**What you should do**:
Among the lines below, a stretch begins at the one with "state := state" and ends at the one with "s.liu with attempt". Repeat that stretch exactly, ends included.

[Data shown Boundary: Start]

-- ==== Sys2Proof/Laws/Completion.lean ====
section
/-! SUPPORT. Every command of the part completes: no command faults, and none is refused. -/

namespace Sys2Proof.Machine

/-- A frame command completes. -/
theorem onFrame_next (c : Instr) (s : State) (owner : State → State × Verdict) :
    ∃ t, onFrame c s owner = .next t := by
  unfold onFrame
  split
  · exact ⟨_, rfl⟩
  · split
    · exact ⟨_, rfl⟩
    · simp only
      split <;> exact ⟨_, rfl⟩

/-- A command completes in every state. -/
theorem exec_next (c : Instr) (s : State) : ∃ t, exec c s = .next t := by
  cases c
  all_goals first
    | exact ⟨_, rfl⟩
    | (simp only [exec, execIdentify, execLinePattern, execQueryJunctionPart1, execQueryJunctionPart2, execQueryPassage,
         execQueryCell, execQueryLine, execRequestPassage, execWithdraw, execLockCells, execUnlockCells,
         execSetSensor, execForceRelease, execDrain, execResume, execRestart, execOpenService,
         execLoadOptions, execLoadCell, execLoadApproach, execLoadRoute, execLoadRouteCells, execLoadMaster,
         execCommitMap, onServiceFrame]
       exact onFrame_next _ _ _)

/-- A step completes in every state. -/
theorem step_next (s : State) : ∃ t, step s = .next t := by
  unfold step
  split
  · exact ⟨_, rfl⟩
  · exact exec_next _ _

end Sys2Proof.Machine
end

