-- ==== Sys2Proof/Tests/Slice0.lean ====
section
/-! SUPPORT. The model's own tests: ill-formed terms, frames written out from R152, figures of the guide, and for every
statement with hypotheses a concrete state and operands that meet them. -/

namespace Sys2Proof.Tests

open Sys2Proof.Machine

/-! ### Small states -/

def head (n : Node) : FrameHead := { prio := 3, src := n }

/-- Cells 0 to 2 in use, one route over them, a fleet master at node 3 in M0 and the safety master at node 5 in M1. -/
def tinyMap : WorkingMap :=
  let m := WorkingMap.reset
  let cell : CellEntry := { inUse := true, length := 200, sensor := .active }
  { m with
    cells := ((m.cells.set 0 cell).set 1 cell).set 2 cell
    approaches := m.approaches.set 0 { inUse := true, distance := 350, limit := 3 }
    routes := m.routes.set 0
      { inUse := true, approach := 0, speed := 120, count := 3
        list := (((Vector.replicate 8 none).set 0 (some 0)).set 1 (some 1)).set 2 (some 2) }
    masters := (m.masters.set 0 { inUse := true, node := 3, role := .fleet, option := .keepNewest }).set 1
      { inUse := true, node := 5, role := .safety, option := .keepOldest } }

/-- A part at node 9 with the tiny map in force, in one mode, the line idle and nothing else begun. -/
def inMode (mode : Mode) : State :=
  let s := State.afterReset 9
  { s with
    map := { working := tinyMap, tag := 0, crc := 0, enrolment := tinyMap.masters }
    control := { s.control with mode := mode }
    liu := { s.liu with line := .idle } }

def haltedFrom (prior : PriorMode) : State :=
  let s := inMode .halted
  s.setControl { s.control with prior := prior }

/-- A passage of M0 over the tiny map's route. -/
def passage (state : PassageState) : Passage :=
  { master := 0, carrier := 7, route := 0, priority := 1, speed := 120, length := 80, load := 1, state := state
    blocking := false, skips := 0, position := none, firstHeld := 0, overdue := .normal, clamped := false
    wasOverdue := false, deadline := { run := none, halt := false, extStop := false } }

def running (kind : ArmedKind) (clock : Clock) (halt : Bool) : Deadline :=
  { run := some { kind := kind, window := 663, clock := clock }, halt := halt, extStop := false }

def granted : Passage := { passage .granted with deadline := running .arrival (.armed 663) false }

def entered : Passage :=
  { passage .entered with position := some 1, deadline := running .dwell (.armed 350) false }

/-- The passage in P0, in its lists or with its cells. -/
def withPassage (s : State) (q : Passage) : State :=
  let s := s.setPassage 0 (some q)
  if q.state = .queued then (s.setArrivals [0]).setQueue 0 [0] else s.takeCells 0 (tinyMap.routes[0].cells.drop q.firstHeld)

def withLatch (s : State) : State := s.setSignal 0 { SignalRec.reset with latch := .go, raw := .high, filtered := .high }

/-- A cell whose change of occupancy the Tracker has not taken. -/
def changed (s : State) (c : CellId) (occ heard : Occupancy) : State :=
  s.setCell c { s.cell c with occupancy := occ, heard := heard }

def waiting (s : State) (c : Instr) : State := { s with pending := [c] }

def withLine (s : State) (line : LineState) : State := s.setLiu { s.liu with line := line }

def flushedNote : Notice :=
  { body := .flushed, passage := some (0, 7), stamp := 0, clamped := false, wasOverdue := false }

/-- `n` notices in the FIFO of M0, the first of them in the shifter. -/
def withNotices (s : State) (n : Nat) : State :=
  (s.setFifo 0 { queue := List.replicate n flushedNote, lost := false }).setLiu
    { s.liu with shifter := some { slot := 0, notice := flushedNote } }

def attempting (s : State) (attempts : Nat) : State :=
  let s := withLine (withNotices s 2) .busy
  let sent := s.noticeFrame { slot := 0, notice := flushedNote } false
  { s with
    liu := { s.liu with attempt := some { lost := false, bytes := sent } }
    notices := { s.notices with attempts := attempts } }

/-- The state after a command. -/
def after (c : Instr) (s : State) : State :=
  match exec c s with
  | .next t => t
  | .fault _ | .refused _ => s

theorem exec_after (c : Instr) (s : State) : exec c s = .next (after c s) := by
  obtain ⟨t, h⟩ := exec_next c s
  simp [after, h]

def verdict (c : Instr) (s : State) : Option Verdict := (after c s).liu.tail.map Tail.verdict

/-- `Takes`, as a check. -/
def takes (s : State) (c : Instr) : Bool :=
  (frameOf c).any fun f => s.hearsFrame f && decide (s.judge f.kind f.head.src = .take)

theorem takes_iff {s : State} {c : Instr} : takes s c = true ↔ s.Takes c := by
  simp [takes, State.Takes, Option.any_eq_true]

/-- `Hears`, as a check. -/
def hears (s : State) (c : Instr) : Bool := (frameOf c).any s.hearsFrame

theorem hears_iff {s : State} {c : Instr} : hears s c = true ↔ s.Hears c := by
  simp [hears, State.Hears, Option.any_eq_true]

/-! ### Ill-formed terms -/

theorem test_wellFormed_query_junction_part_2_has_its_own_row :
    (Instr.queryJunctionPart1 (head 3) 2).wellFormed = false := by decide

theorem test_wellFormed_reading_of_12_bytes :
    (Instr.frameError (cleanReading (List.replicate 12 0))).wellFormed = false := by decide

theorem test_wellFormed_tail_of_10_bytes :
    (Instr.frameError { cleanReading [0x60] with tail := List.replicate 10 (0, true) }).wellFormed = false ∧
      (Instr.frameError { cleanReading [0x60] with tail := List.replicate 9 (0, true) }).wellFormed = true := by decide

theorem test_wellFormed_reading_begins_dominant :
    (Instr.frameError { cleanReading [0x60] with mark := 8 }).wellFormed = false ∧
      (Instr.frameError { cleanReading [0x60] with mark := 7 }).wellFormed = true := by decide

theorem test_wellFormed_noise_run_bounds :
    (Instr.noiseRun 23).wellFormed = false ∧ (Instr.noiseRun 24).wellFormed = true ∧
      (Instr.noiseRun 79).wellFormed = true ∧ (Instr.noiseRun 80).wellFormed = false := by decide

theorem test_wellFormed_short_reset_pulse :
    (Instr.hardwareReset (.pin 15)).wellFormed = false ∧ (Instr.hardwareReset (.pin 16)).wellFormed = true := by
  decide

/-! ### Frames written out from R152, with their CRC-8 worked out outside the model (R134) -/

theorem test_decode_identify :
    decodeFrame 9 (cleanReading [0x60, 0x93, 0x5A]) = some (.identify { prio := 3, src := 3 }) := by decide +kernel

theorem test_decode_query_junction :
    decodeFrame 9 (cleanReading [0x02, 0x9F, 0x01, 0x3C]) = some (.queryJunctionPart1 { prio := 0, src := 15 } 1) := by
  decide +kernel

theorem test_decode_withdraw :
    decodeFrame 9 (cleanReading [0x47, 0x93, 0x04, 0x12, 0x34, 0x53]) =
      some (.withdraw { prio := 2, src := 3 } 4 0x1234) := by decide +kernel

theorem test_decode_request_passage :
    decodeFrame 9 (cleanReading [0x06, 0x93, 0x00, 0x07, 0x00, 0x41, 0x78, 0x00, 0x50, 0x62]) =
      some (.requestPassage { prio := 0, src := 3 } 7 0 0x41 120 80) := by decide +kernel

theorem test_decode_lock_cells :
    decodeFrame 9 (cleanReading [0x68, 0x95, 0x80, 0x00, 0x00, 0x01, 0x70]) =
      some (.lockCells { prio := 3, src := 5 } 0x80000001) := by decide +kernel

theorem test_decode_set_sensor :
    decodeFrame 9 (cleanReading [0x2A, 0x95, 0x1F, 0x01, 0x2A]) =
      some (.setSensor { prio := 1, src := 5 } 31 1) := by decide +kernel

theorem test_decode_load_options :
    decodeFrame 9 (cleanReading [0x70, 0x93, 0x0A, 0x04, 0x03, 0x0C, 0x02, 0x01, 0x01, 0xC1]) =
      some (.loadOptions { prio := 3, src := 3 } 10 4 3 12 2 257) := by decide +kernel

theorem test_decode_load_route_cells :
    decodeFrame 9 (cleanReading [0xF4, 0x93, 0x00, 0x53, 0x00, 0x01, 0x02, 0xFF, 0xFF, 0xFF, 0xE9]) =
      some (.loadRouteCells { prio := 7, src := 3 } 0 0x53 0 1 2 255 255 255) := by decide +kernel

theorem test_frame_with_a_wrong_crc_is_no_command :
    decodeFrame 9 (cleanReading [0x60, 0x93, 0x5B]) = none ∧
      readFrame 9 (cleanReading [0x60, 0x93, 0x5B]) = .error .crc := by decide +kernel

/-- A frame of kind 0 to node 10 with a verdict tail of two bytes, the second not driven. -/
def foreign : RawFrame :=
  { cleanReading [0x60, 0xA3, 0x87] with tailMark := true, tail := [(0x20, true)] }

[Data shown Boundary: End]

**Solution**:
  { master := 0, carrier := 7, route := 0, priority := 1, speed := 120, length := 80, load := 1, state := state
    blocking := false, skips := 0, position := none, firstHeld := 0, overdue := .normal, clamped := false
    wasOverdue := false, deadline := { run := none, halt := false, extStop := false } }

def running (kind : ArmedKind) (clock : Clock) (halt : Bool) : Deadline :=
  { run := some { kind := kind, window := 663, clock := clock }, halt := halt, extStop := false }

def granted : Passage := { passage .granted with deadline := running .arrival (.armed 663) false }

def entered : Passage :=
  { passage .entered with position := some 1, deadline := running .dwell (.armed 350) false }

/-- The passage in P0, in its lists or with its cells. -/
def withPassage (s : State) (q : Passage) : State :=
  let s := s.setPassage 0 (some q)
  if q.state = .queued then (s.setArrivals [0]).setQueue 0 [0] else s.takeCells 0 (tinyMap.routes[0].cells.drop q.firstHeld)

def withLatch (s : State) : State := s.setSignal 0 { SignalRec.reset with latch := .go, raw := .high, filtered := .high }

/-- A cell whose change of occupancy the Tracker has not taken. -/
def changed (s : State) (c : CellId) (occ heard : Occupancy) : State :=
  s.setCell c { s.cell c with occupancy := occ, heard := heard }

def waiting (s : State) (c : Instr) : State := { s with pending := [c] }

def withLine (s : State) (line : LineState) : State := s.setLiu { s.liu with line := line }

def flushedNote : Notice :=
  { body := .flushed, passage := some (0, 7), stamp := 0, clamped := false, wasOverdue := false }

/-- `n` notices in the FIFO of M0, the first of them in the shifter. -/
def withNotices (s : State) (n : Nat) : State :=
  (s.setFifo 0 { queue := List.replicate n flushedNote, lost := false }).setLiu
    { s.liu with shifter := some { slot := 0, notice := flushedNote } }

def attempting (s : State) (attempts : Nat) : State :=
  let s := withLine (withNotices s 2) .busy
  let sent := s.noticeFrame { slot := 0, notice := flushedNote } false
  { s with
    liu := { s.liu with attempt := some { lost := false, bytes := sent } }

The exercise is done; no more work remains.